I tried to do that, but I realized that people have different tastes, and they don't like to talk what they do not have taste for. Like I do not want to talk with anybody who do not want to talk about Krishna, our beautiful hero.... Therefore I have been searching and searching for people to get together where I can listen about how that person feels with her loving sentiments towards Krishna (soul is "her", even if body is "him"). But to no avail....most people, even devotees don't understand this....

 

---> 1. Krishna was a child when He associated with the gopis so there was no "madhurya" there- Bhagavatam is just trying to appeal to our base minds

 

Even though He was child to others, he appeared as 16 years old blooming teenager to the gopis, and they appeared as teenager girls to Krishna. The outside world could not see this. The child part is for those who try to blame Krishna. He really was a child as per worldly age calculation....so how can anybody blame Him....

 

---> 2. Krishna could never have had relationships with a. 16,108 princesses or b. all the gopis/ it must be a mistake or exaggeration in Bhagavatam

 

Believing in God itself is a jump of faith. Then a God with form who has a flute .... But I would like to believe that persons like Andal, Meera, Tulsidas, Surdas, Bilvamangala, Caitanya, Ramanuja, Madhva, Nimbarka, Vallabha and so many others must have experienced something.... We should at least give it a try....

 

---> 3. Loving Krishna as personal God is just a way to focus the mind on God, but actually the impersonal brahman is the goal

 

Why, some of the above mentioned people were digvijayis - philosophical conquerers of their times. So Shankaracharya on one hand and all the above philosophers who proclaim that the form of Vishnu is real factual. Chaitanya was a logic Guru in Navadveepa.... I did not take one second to know which was the reality when I first read the Iskcon book. I just knew then and there, yes Krishna is God, His form is real and soooooo beautiful.

 

---> 4. Krishna doesn't love anyone but Radha, not even Maha Lakshmi (whose presence He merely tolerates).

 

Just be in Krishna's position and think.

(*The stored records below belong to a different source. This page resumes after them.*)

-- ==== Sys2Proof/Machine/Mbc.lean ====
section
/-! DEFINITION. The Mirinaben block container (R154-R157): header, prediction, raw DEFLATE, CRC-32C, and the checks of a
decoder in their order. Pure functions on byte lists. -/

namespace Sys2Proof.Machine

/-- Little-endian value of bytes. -/
def leNat : List Byte → Nat
  | [] => 0
  | b :: bs => b.toNat + 256 * leNat bs

/-- `n` bytes, least significant first. -/
def leBytes : Nat → Nat → List Byte
  | 0, _ => []
  | n + 1, v => BitVec.ofNat 8 v :: leBytes n (v / 256)

/-- Big-endian value of bytes. -/
def beNat (bs : List Byte) : Nat := bs.foldl (fun a b => a * 256 + b.toNat) 0

/-- `n` bytes, most significant first. -/
def beBytes (n v : Nat) : List Byte := (leBytes n v).reverse

/-- Bytes `off` to `off + n - 1`, short where the list ends. -/
def slice (bs : List Byte) (off n : Nat) : List Byte := (bs.drop off).take n

/-- Bits [hi:lo] of a number. -/
def bitsOf (v hi lo : Nat) : Nat := v / 2 ^ lo % 2 ^ (hi - lo + 1)

/-- One bit of a number. -/
def bitOf (v i : Nat) : Bool := v / 2 ^ i % 2 == 1

/-- One bit step of the reflected CRC-32C register (R156). -/
def crcStep (c : Nat) : Nat := if c % 2 = 1 then Nat.xor (c / 2) 0x82F63B78 else c / 2

/-- `n` bit steps. -/
def crcSteps : Nat → Nat → Nat
  | 0, c => c
  | n + 1, c => crcSteps n (crcStep c)

/-- CRC-32C of a byte list (R156). -/
def crc32c (bs : List Byte) : Nat :=
  Nat.xor (bs.foldl (fun c b => crcSteps 8 (Nat.xor c b.toNat)) 0xFFFFFFFF) 0xFFFFFFFF

/-- The bits of bytes, least significant bit of each byte first (RFC 1951). -/
def bitsOfBytes (bs : List Byte) : List Bool := bs.flatMap (fun b => (List.range 8).map (fun i => b.getLsbD i))

/-- Bits packed into bytes, padded with zeros. -/
def packBits : Nat → List Bool → List Byte
  | 0, _ => []
  | n + 1, bits =>
    BitVec.ofNat 8 ((bits.take 8).zipIdx.foldl (fun a p => a + (if p.1 then 2 ^ p.2 else 0)) 0) :: packBits n (bits.drop 8)

/-- A number read from the first `n` bits, least significant first; `none` where the bits end. -/
def takeBits : Nat → List Bool → Option (Nat × List Bool)
  | 0, bs => some (0, bs)
  | _ + 1, [] => none
  | n + 1, b :: bs => match takeBits n bs with
    | some (v, r) => some ((if b then 1 else 0) + 2 * v, r)
    | none => none

/-- How decoding a DEFLATE stream goes on or ends. -/
inductive Inflated where
  | more (out : List Byte) (rest : List Bool)   -- more blocks follow
  | done (out : List Byte) (rest : List Bool)   -- the last block has ended
  | short (out : List Byte)                     -- the bits ended
  | full (out : List Byte) (rest : List Bool)   -- the output space is used up
  | bad (code : Nat) (out : List Byte)          -- a violation
  deriving DecidableEq, Repr

/-- The number of codes of each length 1 to 15. -/
def lenCounts (lens : List Nat) : List Nat := (List.range 15).map (fun l => lens.countP (fun x => x == l + 1))

/-- The symbols ordered by code length, then by value. -/
def symbolsByLen (lens : List Nat) : List Nat :=
  (List.range 15).flatMap (fun l => (lens.zipIdx.filter (fun p => p.1 == l + 1)).map (fun p => p.2))

/-- Whether a set of code lengths is over-subscribed. -/
def overSubscribed (lens : List Nat) : Bool :=
  decide (2 ^ 15 < ((lenCounts lens).zipIdx.foldl (fun a p => a + p.1 * 2 ^ (14 - p.2)) 0))

/-- Outcome of reading one Huffman code. -/
inductive HuffRead where
  | sym (s : Nat) (rest : List Bool)
  | short
  | bad
  deriving DecidableEq, Repr

/-- Read one canonical Huffman code: `code`, `first` and `index` as the code grows bit by bit. -/
def huffRead (symbols : List Nat) : List Nat → Nat → Nat → Nat → List Bool → HuffRead
  | [], _, _, _, _ => .bad
  | _ :: _, _, _, _, [] => .short
  | cnt :: cs, code, first, index, b :: bs =>
    let code := code + (if b then 1 else 0)
    if code < first + cnt then
      (if first ≤ code then .sym (symbols.getD (index + (code - first)) 0) bs else .bad)
    else huffRead symbols cs (2 * code) (2 * (first + cnt)) (index + cnt) bs

/-- A Huffman table: the counts of each length and the ordered symbols. -/
abbrev HuffTab := List Nat × List Nat

def huffTab (lens : List Nat) : HuffTab := (lenCounts lens, symbolsByLen lens)

def HuffTab.read (t : HuffTab) (bits : List Bool) : HuffRead := huffRead t.2 t.1 0 0 0 bits
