-- ==== Sys2Proof/Machine/Addr.lean ====
section
/-! DEFINITION. The unprivileged byte address of every register (R37 and the offset tables): page parameters are the
engine, slice, layer, channel, drive, lane or path number (`x` is 0 for path A, 1 for path B), `i` an array index. -/

namespace Sys2Proof.Machine.Reg
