/-- The planned work ahead of a tile and the tile itself (R235). -/
def State.workAhead (s : State) (t : Tile) : List Nat :=
  match t.state, t.owner with
  | .claimed, some u => ((s.cl u).running.toList.filterMap (fun h => s.tileOf h)).map s.planClocks ++ [s.planClocks t]
  | _, _ => ((s.brc.tiles.filter (fun x => x.state == .queued && x.queue == t.queue && decide (x.rank < t.rank))).mergeSort
      (fun a b => decide (a.rank ≤ b.rank))).map s.planClocks ++ [s.planClocks t]

/-- Whether a tile qualifies for a steal: its predicted finish lies later than its deadline less MARGIN (R235). How the
finish is predicted is left open (log entry 20). -/
def State.late (s : State) (t : Tile) : Bool :=
  let limit := s.deadlineIn t.frame t.band (s.guardOf t.frame) - (s.fld Reg.plcSteal 15 0 * ns : Nat)
  decide (limit < (Config.predictFinish (s.workAhead t) (s.fld (Reg.slcClock t.queue) 11 0) : Int))

/-- The tile that cluster `u` steals (R235). -/
def State.victim (s : State) (u : Nat) : Option Tile :=
  let max_ := s.fld Reg.plcCtrl 14 12
  let ok := fun (t : Tile) => decide (t.steals < max_) && s.late t
  let same := s.brc.tiles.filter (fun t => t.state == .claimed && t.owner.any (fun v => v != u && v / 8 == u / 8) && ok t)
  match leastBy Tile.rank same with
  | some t => some t
  | none =>
    if s.flag Reg.plcCtrl 2 then
      let thief := fun (t : Tile) => (Config.predictFinish [4 * s.planClocks t] (s.fld (Reg.slcClock (u / 8)) 11 0) : Int)
      let dist := fun (t : Tile) => natDist (match t.owner with | some v => v / 8 | none => t.queue) (u / 8)
      let other := s.brc.tiles.filter (fun t =>
        ((t.state == .queued && t.queue != u / 8) || (t.state == .claimed && t.owner.any (fun v => v / 8 != u / 8))) && ok t &&
        decide (thief t < s.deadlineIn t.frame t.band (s.guardOf t.frame) - (s.fld Reg.plcSteal 15 0 * ns : Nat)))
      leastBy (fun t => (t.frame * 2048 + t.band) * 65536 + dist t * 4096 + t.queue * 256 + t.region * 64 + t.col) other
    else none

/-- TILE_STEAL (R235-R238). -/
def State.steal (s : State) (u : Nat) : State :=
  if s.flag Reg.plcCtrl 1 && s.clusterOn u && (s.cl u).held.isEmpty && (s.queueHead (u / 8)).isNone && !s.plcRestarting then
    match s.victim u with
    | none => s
    | some t =>
      let old := t.hold
      let far := u / 8 != t.home
      let t' := { t with state := .claimed, owner := some u, epoch := (t.epoch + 1) % 256, steals := t.steals + 1, remote := far }
      let s' := (s.setTile t').setCl u { s.cl u with held := [t'.hold] }
      let s' := match t.owner with
        | some v => s'.setCl v { s'.cl v with revokes := (s'.cl v).revokes ++ [old] }
        | none => s'
      let s' := s'.add (Reg.plcStat 0) 1
      if far then s'.add (Reg.plcStat 1) 1 else s'
  else s

/-- What a cluster counts of a run: samples, busy clocks, window-wait clocks and backdrop cells (R189, R199). -/
def State.countRun (s : State) (u samples busy wait cells : Nat) : State :=
  let k := u / 8
  let c := u % 8
  (((s.add (Reg.slcClStatSamples k c) samples).add (Reg.slcClStatBusy k c) busy).add (Reg.slcClStatWait k c) wait).add
    (Reg.slcClStatBdCells k c) cells

/-- Clocks that a plane sample takes a lane: four where it reads another slice's window (R188). -/
def sampleClocks (far : Bool) : Nat := if far then 4 else 1

/-- Busy clocks of 16 lanes that have taken so many samples (R188). -/
def busyClocks (samples : Nat) (far : Bool) : Nat := ceilDiv (samples * sampleClocks far) 16

/-- 64-bit counter in a LO/HI pair. -/
def State.add64 (s : State) (lo hi n : Nat) : State :=
  let v := (s.rd lo + s.rd hi * 2 ^ 32 + n) % 2 ^ 64
  (s.wr lo (v % 2 ^ 32)).wr hi (v / 2 ^ 32)

/-- What the lanes of a run that ends early have done beyond the results admitted: rays finished and not admitted, the samples taken and
the cells built for those and for the unfinished ones. How many is not stated: free values, the samples at most `room`. The synthesis
counters take them in (R189, R193; log entry 149). -/
def State.cutShort (s : State) (room : Nat) : Nat × Nat × State :=
  let a := s.draw
  let b := a.2.draw
  let c := b.2.draw
  let samples := a.1 % (room + 1)
  let cells := b.1 % (samples / 3 + 1)
  let rays := c.1 % (3 * 1024 * 16 + 1)
  let s := ((c.2.add64 (Reg.synStat 0) (Reg.synStat 1) rays).add64 (Reg.synStat 2) (Reg.synStat 3) samples).add (Reg.synStat 6) cells
  (samples, cells, [4, 7, 8].foldl (fun (s : State) i => s.draw.2.add (Reg.synStat i) (s.draw.1 % (rays + 1))) s)

/-- Clocks that a cluster has run what it runs, each stretch at the slice clock of its time (R228). -/
def State.runClocks (s : State) (u : Nat) : Nat :=
  ((s.cl u).ran + (s.now - (s.cl u).since) * s.fld (Reg.slcClock (u / 8)) 11 0) / (1000 * ns)

/-- A victim that had started a stolen tile abandons it: none of its results is admitted (R189, R237). -/
def State.abandon (s : State) (u : Nat) : State :=
  let far := (s.cl u).far
  let clocks := s.runClocks u
  let r := s.cutShort (16 * clocks / sampleClocks far)
  let s := r.2.2.countRun u r.1 (busyClocks r.1 far) (clocks - busyClocks r.1 far) r.2.1
  (if far then s.add (Reg.slcStat (u / 8) 1) r.1 else s).showTile u none

/-- REVOKE_ARRIVE (R237): the victim drops the tile, and abandons it where it has started it. -/
def State.revokeArrive (s : State) (u : Nat) : State :=
  match (s.cl u).revokes with
  | [] => s
  | h :: rest =>
    let s := if (s.cl u).running = some h then (s.abandon u).setCl u { s.cl u with running := none } else s
    let c := s.cl u
    (s.setCl u { c with held := c.held.filter (fun x => x != h), revokes := rest }).add (Reg.plcStat 2) 1

/-- The running tile of a cluster ends, if it is this one. -/
def State.endRun (s : State) (t : Tile) : State :=
  match t.owner with
  | some u =>
    if (s.cl u).running = some t.hold then (s.setCl u { s.cl u with running := none }).showTile u none
    else s.setCl u { s.cl u with held := (s.cl u).held.filter (fun h => h != t.hold) }
  | none => s

/-- A claimed tile goes back to its queue with a new epoch (R238). -/
def State.unclaim (s : State) (h : Hold) : State :=
  match s.tileOf h with
  | some t => if t.state = .claimed ∧ t.epoch = h.epoch then
      s.setTile { t with state := .queued, owner := none, epoch := (t.epoch + 1) % 256, remote := false } else s
  | none => s

/-- A cluster has left ACTIVE: what it had claimed goes back (R244). -/
def State.clusterLeft (s : State) (u : Nat) : State :=
  ((s.cl u).held.foldl State.unclaim s).setCl u { s.cl u with held := [] }

/-! ### Measured costs (R189, R228, R229) -/

/-- Clocks that a tile has been run for, each stretch at the slice clock of its time (R228). -/
def State.ranFor (s : State) (t : Tile) : Nat :=
  match t.owner with
  | some u => t.ran + (s.now - t.startAt) * s.fld (Reg.slcClock (u / 8)) 11 0
  | none => t.ran
def State.elapsed (s : State) (t : Tile) : Nat := s.ranFor t / (1000 * ns)

/-- The slice clocks are about to change: the clocks of the running tiles are taken so far (R228). -/
def State.settleClocks (s : State) : State :=
  { s with brc := { s.brc with tiles := s.brc.tiles.map (fun t => if t.state = .started then { t with ran := s.ranFor t, startAt := s.now } else t) },
           clusters := s.clusters.zipIdx.map (fun c => if c.1.running.isSome then
             { c.1 with ran := c.1.ran + (s.now - c.1.since) * s.fld (Reg.slcClock (c.2 / 8)) 11 0, since := s.now } else c.1) }

/-- Busy clocks of a tile: one sample per lane clock, four for a remote one, over 16 lanes (R188). -/
def Tile.busy (t : Tile) : Nat := busyClocks t.samples t.remote

/-- Put a measurement into the cost map (R228-R230). -/
def State.recordCost (s : State) (t : Tile) (clocks16 : Nat) (incomplete : Bool) : State :=
  let e : CostEntry :=
    { cost := min clocks16 65535, budget := t.budget - 1, taps := Nat.log2 t.taps, incomplete := incomplete,
      stolen := decide (0 < t.steals), remote := t.remote, planes := some t.planes }
  { s with plc := { s.plc with costs := Sparse.set cost0 s.plc.costs (posKey t.region t.band t.col) e } }

/-- What the cluster counts at the end of a tile's run; one that is not done has samples in rays that were not admitted (R189, R199). -/
def State.countTile (s : State) (t : Tile) (done : Bool) : State :=
  match t.owner with
  | some u =>
    let k := u / 8
    let c := u % 8
    let clocks := s.elapsed t
    let r := if done then (0, 0, s) else s.cutShort (16 * clocks / sampleClocks t.remote - t.samples)
    let samples := t.samples + r.1
    let s := r.2.2.countRun u samples (busyClocks samples t.remote) (clocks - busyClocks samples t.remote) (t.cells + r.2.1)
    let s := if t.remote then s.add (Reg.slcStat k 1) samples else s
    if done then (s.add (Reg.slcClStatTiles k c) 1).add (Reg.slcStat k 0) 1 else s
  | none => s

/-- The cost of a tile that completes (R228). -/
def State.costDone (s : State) (t : Tile) : State :=
  let clocks := max (s.elapsed t) t.busy - (if t.remote then 3 * t.samples / 16 else 0)
  s.recordCost t (clocks / 16) false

Krishna comes to know a girl took poison. There is rumour in air that she loved Him, but did not tell Him because she did not think she was qualified for Him. So not able to bear the burden of separation from Him, she took poison. He runs to that place.... somehow manages to get to talk to her because she won't talk to Him. As soon as she sees Him. She says, "Who are you, I don't know you, I don't love you, I don't love you, I don't love you. Please go...." Krishna looks at her face which is pale with months of crying....

 

When Krishna sees this, do you think He will think, "I don't care!!! Let her cry or die.... for heaven's sake I am getting late ...."

 

or will He think,"What have I done, what have I done....for my sake this girl is willing to suffer.... Oh! what should I do now.... someone please help me.... please....Oh! what have I done...."

 

Now think which is the character more appropriate to Krishna.

 

Yes Krishna loves Radha very much, but He is not hard hearted, otherwise how would His love to Radha be love....Love cannot be done by hard hearted people.

 

Krishna is soft. My grandmother told me that when a gopi pours out her heart in some corner of the forest crying for Krishna, He cannot hold Himself back. He becomes mad or something like that and comes automatically.

 

Why is Krishna the best husband (lover), because for all of them He is there....Radha loves Her Krishna, she will not be satisfied with Satyabhama's Krishna. Same Satyabhama will not be satisfied with Radha's Krishna. When Krishna married with the 16108 women, each 16108 Krishna was different. Each of them was suitable only for that particular woman.

 

Radha's Krishna loves only Radha, but Satyabhama's Krishna loves only Satyabhama. Do you know when Satyabhama used to become angry, Krishna used to touch her feet to ask for forgiveness....Only a loving hen pecked husband will do that. Nobody else.

 

 

VRITASURA:

SB 6.11.26: O lotus-eyed Lord, as baby birds that have not yet developed their wings always look for their mother to return and feed them, as small calves tied with ropes await anxiously the time of milking, when they will be allowed to drink the milk of their mothers, or as a morose wife whose husband is away from home always longs for him to return and satisfy her in all respects, I always yearn for the opportunity to render direct service unto You.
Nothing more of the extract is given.